/-- A CHECK whose COUNT has reached LEN completes. -/
theorem exec_crcuCheckDone {u : Fin 4} {s : State} (ho : blockOff 11 s = false) (ha : (s.crcUnit u).active = true)
    (hm : (s.crcUnit u).mode = 2) (hc : (s.crcUnit u).count.toNat = (s.crcUnit u).len.toNat)
    (hl : checkLen (s.crcUnit u) ≤ (s.crcUnit u).len.toNat) :
    exec (.crcuCheckDone u) s = .next (settle (s.modUnit u complete)) := by
  show Host.Outcome.next (settle (if blockOff 11 s then s else s.modUnit u _)) = _
  rw [ho, if_neg Bool.false_ne_true]
  exact congrArg (fun t => Host.Outcome.next (settle t)) (modUnit_congr (if_pos (by simp [ha, hm, hc, hl])))

/-- Settles O20: a CHECK completes by `complete`; the four tests write the PASS bits apart from the settings of KAT_FAIL. -/
theorem checkUnitVerdicts : Obligations.CheckUnitVerdicts := by
  refine ⟨fun u s ho hlen ha hm hc hl => ⟨_, exec_crcuCheckDone ho ha hm hc hl, ?_⟩, fun bad s ho hf => ?_⟩
  · have hshort : ¬ (s.crcUnit u).len.toNat < checkLen (s.crcUnit u) := Nat.not_lt.mpr hl
    rw [crcUnit_settle, crcUnit_modUnit (u.isLt.trans_eq hlen.symm)]
    simp [complete, hm, hc, hshort]
  · show Host.Outcome.next (settle (if blockOff 11 s then s else katRun bad s)) = _
    rw [ho, if_neg Bool.false_ne_true, katRun_eq, katSteps_quiet _ hf, katPass_all]
    refine congrArg (fun t => Host.Outcome.next (settle t)) ?_
    have hcrcu : ([0, 1, 2, 3].foldl (katFault bad) s).crcu = s.crcu := by simp only [List.foldl, katFault_crcu]
    rw [← hcrcu]
    rfl

end Sys2Proof.Machine
end

section
/-! The watchdogs of the Rigger cores (R16, R387, R388). -/

namespace Sys2Proof.Machine

/-- The core whose accesses the watchdog watches. -/
def coreOf (safety : Bool) : RegSrc := if safety then .safety else .service

/-- The key that the next good kick bears (R387). -/
def kickKey (w : Wdog) : Nat := if w.second then 0xA53C else 0x5AC3

/-- A kick by the core of the watchdog (R387). -/
theorem wdogKick_own {safety : Bool} {v : Word} (h : bit v 31 = safety) (s : State) :
    wdogKick (coreOf safety) v s =
      if !(s.wdog safety).en then (s, stOk)
      else
        let dt := s.ticks - (s.wdog safety).from_
        let right := bits v 0 16 == kickKey (s.wdog safety)
        let s1 := s.modWdog safety (fun w => { w with from_ := s.ticks, second := if right then !w.second else w.second })
        (if right && wdogTicks safety s ≤ 4 * dt && dt ≤ wdogTicks safety s then s1 else wdogFault safety s1, stOk) := by
  subst h
  simp only [wdogKick, coreOf]
  cases hb : bit v 31
  · rfl
  · rfl

/-- A kick by a port is refused (R387). -/
theorem wdogKick_port (p : CmdPort) (v : Word) (s : State) : wdogKick (.port p) v s = (s, stDenied) := rfl

section
variable {safety : Bool} {v : Word} {s : State} (hk : bit v 31 = safety)
include hk

theorem wdogKick_disarmed (he : (s.wdog safety).en = false) : wdogKick (coreOf safety) v s = (s, stOk) := by
  rw [wdogKick_own hk, he]
  rfl

theorem wdogKick_rightKey (he : (s.wdog safety).en = true) (hr : bits v 0 16 = kickKey (s.wdog safety)) :
    wdogKick (coreOf safety) v s =
      let dt := s.ticks - (s.wdog safety).from_
      let s1 := s.modWdog safety (fun w => { w with from_ := s.ticks, second := !w.second })
      (if wdogTicks safety s ≤ 4 * dt ∧ dt ≤ wdogTicks safety s then s1 else wdogFault safety s1, stOk) := by
  rw [wdogKick_own hk, he, hr]
  simp only [beq_self_eq_true, Bool.true_and, Bool.and_eq_true, decide_eq_true_eq, Bool.not_true, Bool.false_eq_true,
    if_true, if_false]

theorem wdogKick_wrongKey (he : (s.wdog safety).en = true) (hr : bits v 0 16 ≠ kickKey (s.wdog safety)) :
    wdogKick (coreOf safety) v s =
      (wdogFault safety (s.modWdog safety (fun w => { w with from_ := s.ticks })), stOk) := by
  rw [wdogKick_own hk, he]
  simp only [beq_false_of_ne hr, Bool.false_and, Bool.not_true, Bool.false_eq_true, if_false]

end

theorem exec_watchdogKick {src : RegSrc} {v : Word} {s t : State} {st : BitVec 8} (hr : regReady 17 src s = true)
    (h : wdogKick src v s = (t, st)) : exec (.watchdogKick src v) s = .next (settle { t with lastStatus := st }) := by
  refine (done_writeRow hr (wdogKick src v)).trans ?_
  rw [h]

theorem exec_watchdogArm {src : RegSrc} {s : State} (hr : regReady 17 src s = true) (v : Word) :
    exec (.watchdogArm src v) s = .next (settle { wdogArm v s with lastStatus := stOk }) :=
  done_writeRow hr (fun s => (wdogArm v s, stOk))

theorem exec_watchdogToWrite {src : RegSrc} {v : Word} {s t : State} {st : BitVec 8} (hr : regReady 17 src s = true)
    (h : wdogTo v s = (t, st)) : exec (.watchdogToWrite src v) s = .next (settle { t with lastStatus := st }) := by
  refine (done_writeRow hr (wdogTo v)).trans ?_
  rw [h]

/-- An armed watchdog's timeout changes with the write (R388). -/
def toLocked (v : Word) (s : State) : Prop :=
  (s.rigger.safeW.en = true ∧ bits v 16 16 ≠ bits s.rigger.wdogTo 16 16) ∨
    (s.rigger.svcW.en = true ∧ bits v 0 16 ≠ bits s.rigger.wdogTo 0 16)

theorem wdogTo_outOfRange {v : Word} (s : State)
    (h : bits v 16 16 = 0 ∨ 1000 < bits v 16 16 ∨ bits v 0 16 = 0 ∨ 10000 < bits v 0 16) : wdogTo v s = (s, stBadParam) := by
  unfold wdogTo
  exact if_pos (by omega)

★ ★ ★ ★

*Directions for this task*:
This exercise requires all the entries to be written out again exactly.

*Answer to the problem*:
/-- A CHECK whose COUNT has reached LEN completes. -/
theorem exec_crcuCheckDone {u : Fin 4} {s : State} (ho : blockOff 11 s = false) (ha : (s.crcUnit u).active = true)
    (hm : (s.crcUnit u).mode = 2) (hc : (s.crcUnit u).count.toNat = (s.crcUnit u).len.toNat)
    (hl : checkLen (s.crcUnit u) ≤ (s.crcUnit u).len.toNat) :
    exec (.crcuCheckDone u) s = .next (settle (s.modUnit u complete)) := by
  show Host.Outcome.next (settle (if blockOff 11 s then s else s.modUnit u _)) = _
  rw [ho, if_neg Bool.false_ne_true]
  exact congrArg (fun t => Host.Outcome.next (settle t)) (modUnit_congr (if_pos (by simp [ha, hm, hc, hl])))

/-- Settles O20: a CHECK completes by `complete`; the four tests write the PASS bits apart from the settings of KAT_FAIL. -/
theorem checkUnitVerdicts : Obligations.CheckUnitVerdicts := by
  refine ⟨fun u s ho hlen ha hm hc hl => ⟨_, exec_crcuCheckDone ho ha hm hc hl, ?_⟩, fun bad s ho hf => ?_⟩
  · have hshort : ¬ (s.crcUnit u).len.toNat < checkLen (s.crcUnit u) := Nat.not_lt.mpr hl
    rw [crcUnit_settle, crcUnit_modUnit (u.isLt.trans_eq hlen.symm)]
    simp [complete, hm, hc, hshort]
  · show Host.Outcome.next (settle (if blockOff 11 s then s else katRun bad s)) = _
    rw [ho, if_neg Bool.false_ne_true, katRun_eq, katSteps_quiet _ hf, katPass_all]
    refine congrArg (fun t => Host.Outcome.next (settle t)) ?_
    have hcrcu : ([0, 1, 2, 3].foldl (katFault bad) s).crcu = s.crcu := by simp only [List.foldl, katFault_crcu]
    rw [← hcrcu]
    rfl

end Sys2Proof.Machine
end

section
/-! The watchdogs of the Rigger cores (R16, R387, R388). -/

namespace Sys2Proof.Machine

/-- The core whose accesses the watchdog watches. -/
def coreOf (safety : Bool) : RegSrc := if safety then .safety else .service

/-- The key that the next good kick bears (R387). -/
def kickKey (w : Wdog) : Nat := if w.second then 0xA53C else 0x5AC3

/-- A kick by the core of the watchdog (R387). -/
theorem wdogKick_own {safety : Bool} {v : Word} (h : bit v 31 = safety) (s : State) :
    wdogKick (coreOf safety) v s =
      if !(s.wdog safety).en then (s, stOk)
      else
        let dt := s.ticks - (s.wdog safety).from_
        let right := bits v 0 16 == kickKey (s.wdog safety)
        let s1 := s.modWdog safety (fun w => { w with from_ := s.ticks, second := if right then !w.second else w.second })
        (if right && wdogTicks safety s ≤ 4 * dt && dt ≤ wdogTicks safety s then s1 else wdogFault safety s1, stOk) := by
  subst h
  simp only [wdogKick, coreOf]
  cases hb : bit v 31
  · rfl
  · rfl

/-- A kick by a port is refused (R387). -/
theorem wdogKick_port (p : CmdPort) (v : Word) (s : State) : wdogKick (.port p) v s = (s, stDenied) := rfl

section
variable {safety : Bool} {v : Word} {s : State} (hk : bit v 31 = safety)
include hk

theorem wdogKick_disarmed (he : (s.wdog safety).en = false) : wdogKick (coreOf safety) v s = (s, stOk) := by
  rw [wdogKick_own hk, he]
  rfl

theorem wdogKick_rightKey (he : (s.wdog safety).en = true) (hr : bits v 0 16 = kickKey (s.wdog safety)) :
    wdogKick (coreOf safety) v s =
      let dt := s.ticks - (s.wdog safety).from_
      let s1 := s.modWdog safety (fun w => { w with from_ := s.ticks, second := !w.second })
      (if wdogTicks safety s ≤ 4 * dt ∧ dt ≤ wdogTicks safety s then s1 else wdogFault safety s1, stOk) := by
  rw [wdogKick_own hk, he, hr]
  simp only [beq_self_eq_true, Bool.true_and, Bool.and_eq_true, decide_eq_true_eq, Bool.not_true, Bool.false_eq_true,
    if_true, if_false]

theorem wdogKick_wrongKey (he : (s.wdog safety).en = true) (hr : bits v 0 16 ≠ kickKey (s.wdog safety)) :
    wdogKick (coreOf safety) v s =
      (wdogFault safety (s.modWdog safety (fun w => { w with from_ := s.ticks })), stOk) := by
  rw [wdogKick_own hk, he]
  simp only [beq_false_of_ne hr, Bool.false_and, Bool.not_true, Bool.false_eq_true, if_false]

end

theorem exec_watchdogKick {src : RegSrc} {v : Word} {s t : State} {st : BitVec 8} (hr : regReady 17 src s = true)
    (h : wdogKick src v s = (t, st)) : exec (.watchdogKick src v) s = .next (settle { t with lastStatus := st }) := by
  refine (done_writeRow hr (wdogKick src v)).trans ?_
  rw [h]

theorem exec_watchdogArm {src : RegSrc} {s : State} (hr : regReady 17 src s = true) (v : Word) :
    exec (.watchdogArm src v) s = .next (settle { wdogArm v s with lastStatus := stOk }) :=
  done_writeRow hr (fun s => (wdogArm v s, stOk))

theorem exec_watchdogToWrite {src : RegSrc} {v : Word} {s t : State} {st : BitVec 8} (hr : regReady 17 src s = true)
    (h : wdogTo v s = (t, st)) : exec (.watchdogToWrite src v) s = .next (settle { t with lastStatus := st }) := by
  refine (done_writeRow hr (wdogTo v)).trans ?_
  rw [h]

/-- An armed watchdog's timeout changes with the write (R388). -/
def toLocked (v : Word) (s : State) : Prop :=
  (s.rigger.safeW.en = true ∧ bits v 16 16 ≠ bits s.rigger.wdogTo 16 16) ∨
    (s.rigger.svcW.en = true ∧ bits v 0 16 ≠ bits s.rigger.wdogTo 0 16)

theorem wdogTo_outOfRange {v : Word} (s : State)
    (h : bits v 16 16 = 0 ∨ 1000 < bits v 16 16 ∨ bits v 0 16 = 0 ∨ 10000 < bits v 0 16) : wdogTo v s = (s, stBadParam) := by
  unfold wdogTo
  exact if_pos (by omega)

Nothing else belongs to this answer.